Task details >> Each line of the data below containing "theorem" needs to be listed.

[Saved entries]

========

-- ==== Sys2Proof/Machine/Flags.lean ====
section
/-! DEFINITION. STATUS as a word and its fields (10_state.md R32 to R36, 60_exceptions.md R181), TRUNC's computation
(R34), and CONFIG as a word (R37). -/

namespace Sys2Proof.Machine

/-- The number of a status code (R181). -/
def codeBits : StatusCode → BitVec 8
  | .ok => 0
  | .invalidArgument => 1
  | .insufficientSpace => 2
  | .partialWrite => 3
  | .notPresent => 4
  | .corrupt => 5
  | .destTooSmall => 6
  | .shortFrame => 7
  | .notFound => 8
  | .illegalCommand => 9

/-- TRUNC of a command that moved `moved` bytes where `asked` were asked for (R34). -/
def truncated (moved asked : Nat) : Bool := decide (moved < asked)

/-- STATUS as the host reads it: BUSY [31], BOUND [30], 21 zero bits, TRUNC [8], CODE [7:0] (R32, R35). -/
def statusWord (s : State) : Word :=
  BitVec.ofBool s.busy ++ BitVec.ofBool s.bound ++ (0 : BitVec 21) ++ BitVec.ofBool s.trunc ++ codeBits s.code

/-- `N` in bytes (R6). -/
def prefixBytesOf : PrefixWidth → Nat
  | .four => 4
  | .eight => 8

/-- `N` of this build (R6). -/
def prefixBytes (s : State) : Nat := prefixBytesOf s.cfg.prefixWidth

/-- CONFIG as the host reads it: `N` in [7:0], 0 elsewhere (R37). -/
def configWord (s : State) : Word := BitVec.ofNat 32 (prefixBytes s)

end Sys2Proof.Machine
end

========

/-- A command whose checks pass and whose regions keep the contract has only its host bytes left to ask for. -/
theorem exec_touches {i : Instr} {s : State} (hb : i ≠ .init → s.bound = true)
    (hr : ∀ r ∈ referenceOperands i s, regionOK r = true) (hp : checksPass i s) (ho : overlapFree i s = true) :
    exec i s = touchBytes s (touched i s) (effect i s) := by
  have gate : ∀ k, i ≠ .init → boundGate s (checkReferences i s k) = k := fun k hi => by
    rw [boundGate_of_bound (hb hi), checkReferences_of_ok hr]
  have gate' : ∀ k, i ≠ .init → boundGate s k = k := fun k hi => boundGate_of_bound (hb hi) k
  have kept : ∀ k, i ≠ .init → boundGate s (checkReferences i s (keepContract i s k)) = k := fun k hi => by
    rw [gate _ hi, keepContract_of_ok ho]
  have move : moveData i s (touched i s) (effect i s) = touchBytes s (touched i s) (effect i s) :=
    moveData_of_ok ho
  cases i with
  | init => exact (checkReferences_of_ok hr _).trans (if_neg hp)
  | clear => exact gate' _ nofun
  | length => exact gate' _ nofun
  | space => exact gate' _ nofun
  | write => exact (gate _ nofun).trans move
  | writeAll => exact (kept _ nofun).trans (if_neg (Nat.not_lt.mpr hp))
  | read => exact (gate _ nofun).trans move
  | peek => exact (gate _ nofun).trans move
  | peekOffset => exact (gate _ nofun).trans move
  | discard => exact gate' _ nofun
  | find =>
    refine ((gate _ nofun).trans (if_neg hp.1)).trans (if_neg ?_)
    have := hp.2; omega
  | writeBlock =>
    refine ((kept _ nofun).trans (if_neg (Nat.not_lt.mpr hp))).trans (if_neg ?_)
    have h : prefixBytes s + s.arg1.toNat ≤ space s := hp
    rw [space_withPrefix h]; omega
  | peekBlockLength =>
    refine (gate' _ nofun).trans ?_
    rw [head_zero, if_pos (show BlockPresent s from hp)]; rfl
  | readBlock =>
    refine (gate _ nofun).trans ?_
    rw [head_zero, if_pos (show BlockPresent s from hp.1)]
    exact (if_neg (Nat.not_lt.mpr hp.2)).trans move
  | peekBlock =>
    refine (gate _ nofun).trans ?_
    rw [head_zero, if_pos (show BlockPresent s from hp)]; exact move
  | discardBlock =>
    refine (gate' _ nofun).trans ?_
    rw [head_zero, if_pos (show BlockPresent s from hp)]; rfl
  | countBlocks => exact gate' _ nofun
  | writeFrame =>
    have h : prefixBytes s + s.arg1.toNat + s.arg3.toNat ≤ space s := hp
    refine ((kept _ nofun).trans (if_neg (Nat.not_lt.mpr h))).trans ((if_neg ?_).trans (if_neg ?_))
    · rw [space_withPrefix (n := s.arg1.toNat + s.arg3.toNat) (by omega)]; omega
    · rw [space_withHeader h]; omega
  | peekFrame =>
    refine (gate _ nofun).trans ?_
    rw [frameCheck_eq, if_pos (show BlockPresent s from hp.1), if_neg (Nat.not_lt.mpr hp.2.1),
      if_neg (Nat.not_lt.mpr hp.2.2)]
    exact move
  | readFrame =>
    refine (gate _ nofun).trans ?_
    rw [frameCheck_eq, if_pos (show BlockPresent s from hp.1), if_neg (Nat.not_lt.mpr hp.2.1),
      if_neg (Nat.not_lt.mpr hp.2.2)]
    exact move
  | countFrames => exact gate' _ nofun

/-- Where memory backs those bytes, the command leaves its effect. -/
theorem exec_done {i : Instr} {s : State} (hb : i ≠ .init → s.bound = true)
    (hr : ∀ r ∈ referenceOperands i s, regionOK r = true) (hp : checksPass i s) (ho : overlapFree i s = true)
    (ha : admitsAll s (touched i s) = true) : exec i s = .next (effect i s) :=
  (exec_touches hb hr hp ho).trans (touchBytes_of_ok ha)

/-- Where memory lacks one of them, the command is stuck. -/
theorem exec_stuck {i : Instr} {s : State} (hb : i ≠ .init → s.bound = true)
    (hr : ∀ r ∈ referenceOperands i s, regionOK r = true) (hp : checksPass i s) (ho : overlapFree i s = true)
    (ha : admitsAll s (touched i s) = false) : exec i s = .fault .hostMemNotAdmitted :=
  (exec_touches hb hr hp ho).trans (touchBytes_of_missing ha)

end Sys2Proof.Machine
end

========

Response to the task >>
theorem exec_touches {i : Instr} {s : State} (hb : i ≠ .init → s.bound = true)
theorem exec_done {i : Instr} {s : State} (hb : i ≠ .init → s.bound = true)
theorem exec_stuck {i : Instr} {s : State} (hb : i ≠ .init → s.bound = true)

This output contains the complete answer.